Autodesk has a new sustainable design initiative, which includes a PBS series, and a website at http://www.autodesk-centers.com/green/.
I went to the website, and I have to say that I'm truly impressed with the presentation. It's compelling, and beautifully put together. It talks about sustainable design, environmentally-intelligent development, and thinking green. It includes a number of interesting stories where people used AutoCAD to achieve these goals.
Yes, AutoCAD.
I'm slightly mystified by this. One of the basic tenets of green building design is that you have to go beyond mere drafting, and actually model the design before actually starting to build. The building model is the starting point for simulation of energy use, ecological impact, and every other meaningful vector in sustainable design.

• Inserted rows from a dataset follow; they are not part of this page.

@[simp] theorem State.respond_config (s : State) (r : Response) :
    (s.respond r).config = s.config := rfl
@[simp] theorem State.respond_block (s : State) (r : Response) :
    (s.respond r).block = s.block.respond r := rfl
@[simp] theorem State.respond_cmdPort (s : State) (r : Response) :
    (s.respond r).cmdPort = s.cmdPort := rfl
@[simp] theorem State.respond_cancel (s : State) (r : Response) :
    (s.respond r).cancel = s.cancel := rfl
@[simp] theorem State.respond_rst (s : State) (r : Response) :
    (s.respond r).rst = s.rst := rfl
@[simp] theorem State.respond_rxBytes (s : State) (r : Response) :
    (s.respond r).rxBytes = s.rxBytes := rfl
@[simp] theorem State.respond_rxEof (s : State) (r : Response) :
    (s.respond r).rxEof = s.rxEof := rfl
@[simp] theorem State.respond_host (s : State) (r : Response) :
    (s.respond r).host = s.host := rfl
@[simp] theorem State.respond_turns (s : State) (r : Response) :
    (s.respond r).turns = s.turns := rfl

@[simp] theorem State.putCommand_config (s : State) (c : Command) :
    (s.putCommand c).config = s.config := rfl
@[simp] theorem State.putCommand_block (s : State) (c : Command) :
    (s.putCommand c).block = s.block := rfl
@[simp] theorem State.putCommand_cmdPort (s : State) (c : Command) :
    (s.putCommand c).cmdPort = s.cmdPort ++ [c] := rfl
@[simp] theorem State.putCommand_cancel (s : State) (c : Command) :
    (s.putCommand c).cancel = s.cancel := rfl
@[simp] theorem State.putCommand_rst (s : State) (c : Command) :
    (s.putCommand c).rst = s.rst := rfl
@[simp] theorem State.putCommand_rxBytes (s : State) (c : Command) :
    (s.putCommand c).rxBytes = s.rxBytes := rfl
@[simp] theorem State.putCommand_rxEof (s : State) (c : Command) :
    (s.putCommand c).rxEof = s.rxEof := rfl
@[simp] theorem State.putCommand_host (s : State) (c : Command) :
    (s.putCommand c).host = s.host := rfl
@[simp] theorem State.putCommand_turns (s : State) (c : Command) :
    (s.putCommand c).turns = s.turns := rfl

@[simp] theorem State.goTo_config (s : State) (pt : ProgramPoint) :
    (s.goTo pt).config = s.config := rfl
@[simp] theorem State.goTo_block (s : State) (pt : ProgramPoint) :
    (s.goTo pt).block = s.block := rfl
@[simp] theorem State.goTo_cmdPort (s : State) (pt : ProgramPoint) :
    (s.goTo pt).cmdPort = s.cmdPort := rfl
@[simp] theorem State.goTo_cancel (s : State) (pt : ProgramPoint) :
    (s.goTo pt).cancel = s.cancel := rfl
@[simp] theorem State.goTo_rst (s : State) (pt : ProgramPoint) :
    (s.goTo pt).rst = s.rst := rfl
@[simp] theorem State.goTo_rxBytes (s : State) (pt : ProgramPoint) :
    (s.goTo pt).rxBytes = s.rxBytes := rfl
@[simp] theorem State.goTo_rxEof (s : State) (pt : ProgramPoint) :
    (s.goTo pt).rxEof = s.rxEof := rfl
@[simp] theorem State.goTo_host (s : State) (pt : ProgramPoint) :
    (s.goTo pt).host = { s.host with point := pt } := rfl
@[simp] theorem State.goTo_turns (s : State) (pt : ProgramPoint) :
    (s.goTo pt).turns = s.turns := rfl

@[simp] theorem State.lowerInputs_config (s : State) :
    (s.lowerInputs).config = s.config := rfl
@[simp] theorem State.lowerInputs_block (s : State) :
    (s.lowerInputs).block = s.block := rfl
@[simp] theorem State.lowerInputs_cmdPort (s : State) :
    (s.lowerInputs).cmdPort = s.cmdPort := rfl
@[simp] theorem State.lowerInputs_cancel (s : State) :
    (s.lowerInputs).cancel = false := rfl
@[simp] theorem State.lowerInputs_rst (s : State) :
    (s.lowerInputs).rst = false := rfl
@[simp] theorem State.lowerInputs_rxBytes (s : State) :
    (s.lowerInputs).rxBytes = s.rxBytes := rfl
@[simp] theorem State.lowerInputs_rxEof (s : State) :
    (s.lowerInputs).rxEof = s.rxEof := rfl
@[simp] theorem State.lowerInputs_host (s : State) :
    (s.lowerInputs).host = s.host := rfl
@[simp] theorem State.lowerInputs_turns (s : State) :
    (s.lowerInputs).turns = s.turns := rfl

@[simp] theorem State.writeTx_config (s : State) (bytes : List Byte) :
    (s.writeTx bytes).config = s.config := rfl
@[simp] theorem State.writeTx_block (s : State) (bytes : List Byte) :
    (s.writeTx bytes).block = s.block := rfl
@[simp] theorem State.writeTx_cmdPort (s : State) (bytes : List Byte) :
    (s.writeTx bytes).cmdPort = s.cmdPort := rfl
@[simp] theorem State.writeTx_cancel (s : State) (bytes : List Byte) :
    (s.writeTx bytes).cancel = s.cancel := rfl
@[simp] theorem State.writeTx_rst (s : State) (bytes : List Byte) :
    (s.writeTx bytes).rst = s.rst := rfl
@[simp] theorem State.writeTx_rxBytes (s : State) (bytes : List Byte) :
    (s.writeTx bytes).rxBytes = s.rxBytes := rfl
@[simp] theorem State.writeTx_rxEof (s : State) (bytes : List Byte) :
    (s.writeTx bytes).rxEof = s.rxEof := rfl
@[simp] theorem State.writeTx_host (s : State) (bytes : List Byte) :
    (s.writeTx bytes).host = { s.host with tx := s.host.tx ++ [bytes] } := rfl
@[simp] theorem State.writeTx_turns (s : State) (bytes : List Byte) :
    (s.writeTx bytes).turns = s.turns := rfl

@[simp] theorem State.deliver_config (s : State) (e : Event) :
    (s.deliver e).config = s.config := rfl
@[simp] theorem State.deliver_block (s : State) (e : Event) :
    (s.deliver e).block = s.block := rfl
@[simp] theorem State.deliver_cmdPort (s : State) (e : Event) :
    (s.deliver e).cmdPort = s.cmdPort := rfl
@[simp] theorem State.deliver_cancel (s : State) (e : Event) :
    (s.deliver e).cancel = s.cancel := rfl
@[simp] theorem State.deliver_rst (s : State) (e : Event) :
    (s.deliver e).rst = s.rst := rfl
@[simp] theorem State.deliver_rxBytes (s : State) (e : Event) :
    (s.deliver e).rxBytes = s.rxBytes := rfl
@[simp] theorem State.deliver_rxEof (s : State) (e : Event) :
    (s.deliver e).rxEof = s.rxEof := rfl
@[simp] theorem State.deliver_host (s : State) (e : Event) :
    (s.deliver e).host = { s.host with sink := s.host.sink ++ [e] } := rfl
@[simp] theorem State.deliver_turns (s : State) (e : Event) :
    (s.deliver e).turns = s.turns := rfl

@[simp] theorem State.issue_config (s : State) (c : Command) (pt : ProgramPoint) :
    (s.issue c pt).config = s.config := rfl
@[simp] theorem State.issue_block (s : State) (c : Command) (pt : ProgramPoint) :
    (s.issue c pt).block = s.block := rfl
@[simp] theorem State.issue_cmdPort (s : State) (c : Command) (pt : ProgramPoint) :
    (s.issue c pt).cmdPort = s.cmdPort ++ [c] := rfl
@[simp] theorem State.issue_cancel (s : State) (c : Command) (pt : ProgramPoint) :
    (s.issue c pt).cancel = s.cancel := rfl
@[simp] theorem State.issue_rst (s : State) (c : Command) (pt : ProgramPoint) :
    (s.issue c pt).rst = s.rst := rfl
@[simp] theorem State.issue_rxBytes (s : State) (c : Command) (pt : ProgramPoint) :
    (s.issue c pt).rxBytes = s.rxBytes := rfl
@[simp] theorem State.issue_rxEof (s : State) (c : Command) (pt : ProgramPoint) :
    (s.issue c pt).rxEof = s.rxEof := rfl
@[simp] theorem State.issue_host (s : State) (c : Command) (pt : ProgramPoint) :
    (s.issue c pt).host = { s.host with point := pt } := rfl
@[simp] theorem State.issue_turns (s : State) (c : Command) (pt : ProgramPoint) :
    (s.issue c pt).turns = s.turns := rfl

No matter that it's the most popular CAD application in the world, AutoCAD, by itself, does not provide the underpinnings necessary to do green building design. Autodesk Architectural Desktop and Revit both provide some capabilities for green design -- but none of the stories on the website (at least, none that I saw) talked about Architectural Desktop or Revit. They talked about plain old AutoCAD. (One story did talk about Autodesk Inventor -- though it seemed to be incidental to the overall story.)
I think talking about using AutoCAD for green building design is rather like talking about using SUVs for saving energy. It's just not the right tool for the job. While I applaud Autodesk's initiative in starting to talk about sustainable design, it seems to me that, compared to competitors such as Bentley and Graphisoft, they're way behind the curve in actually providing the tools to do it.


Reader Comments (1)
I think you miss the point that Autodesk is eluding to, and they don't elaborate on it as much as they should. You can use any software or a stick in the dirt to draft a "green" building. After having spent the last 2 years in the architectual field, "green" is still in the hands of the architect not the software. The software is not going to tell the architect where to use recyled material, its not going to tell him where to use material with low outgassing. Its a discipline that the architect must learn to use and how to apply it.
I think the underlying presentation of the Adesk website is to promote aesthetically and enviromentally pleasing "green" architecture. Planting grass on the roof doesn't make a building "green", its what's inside that matters.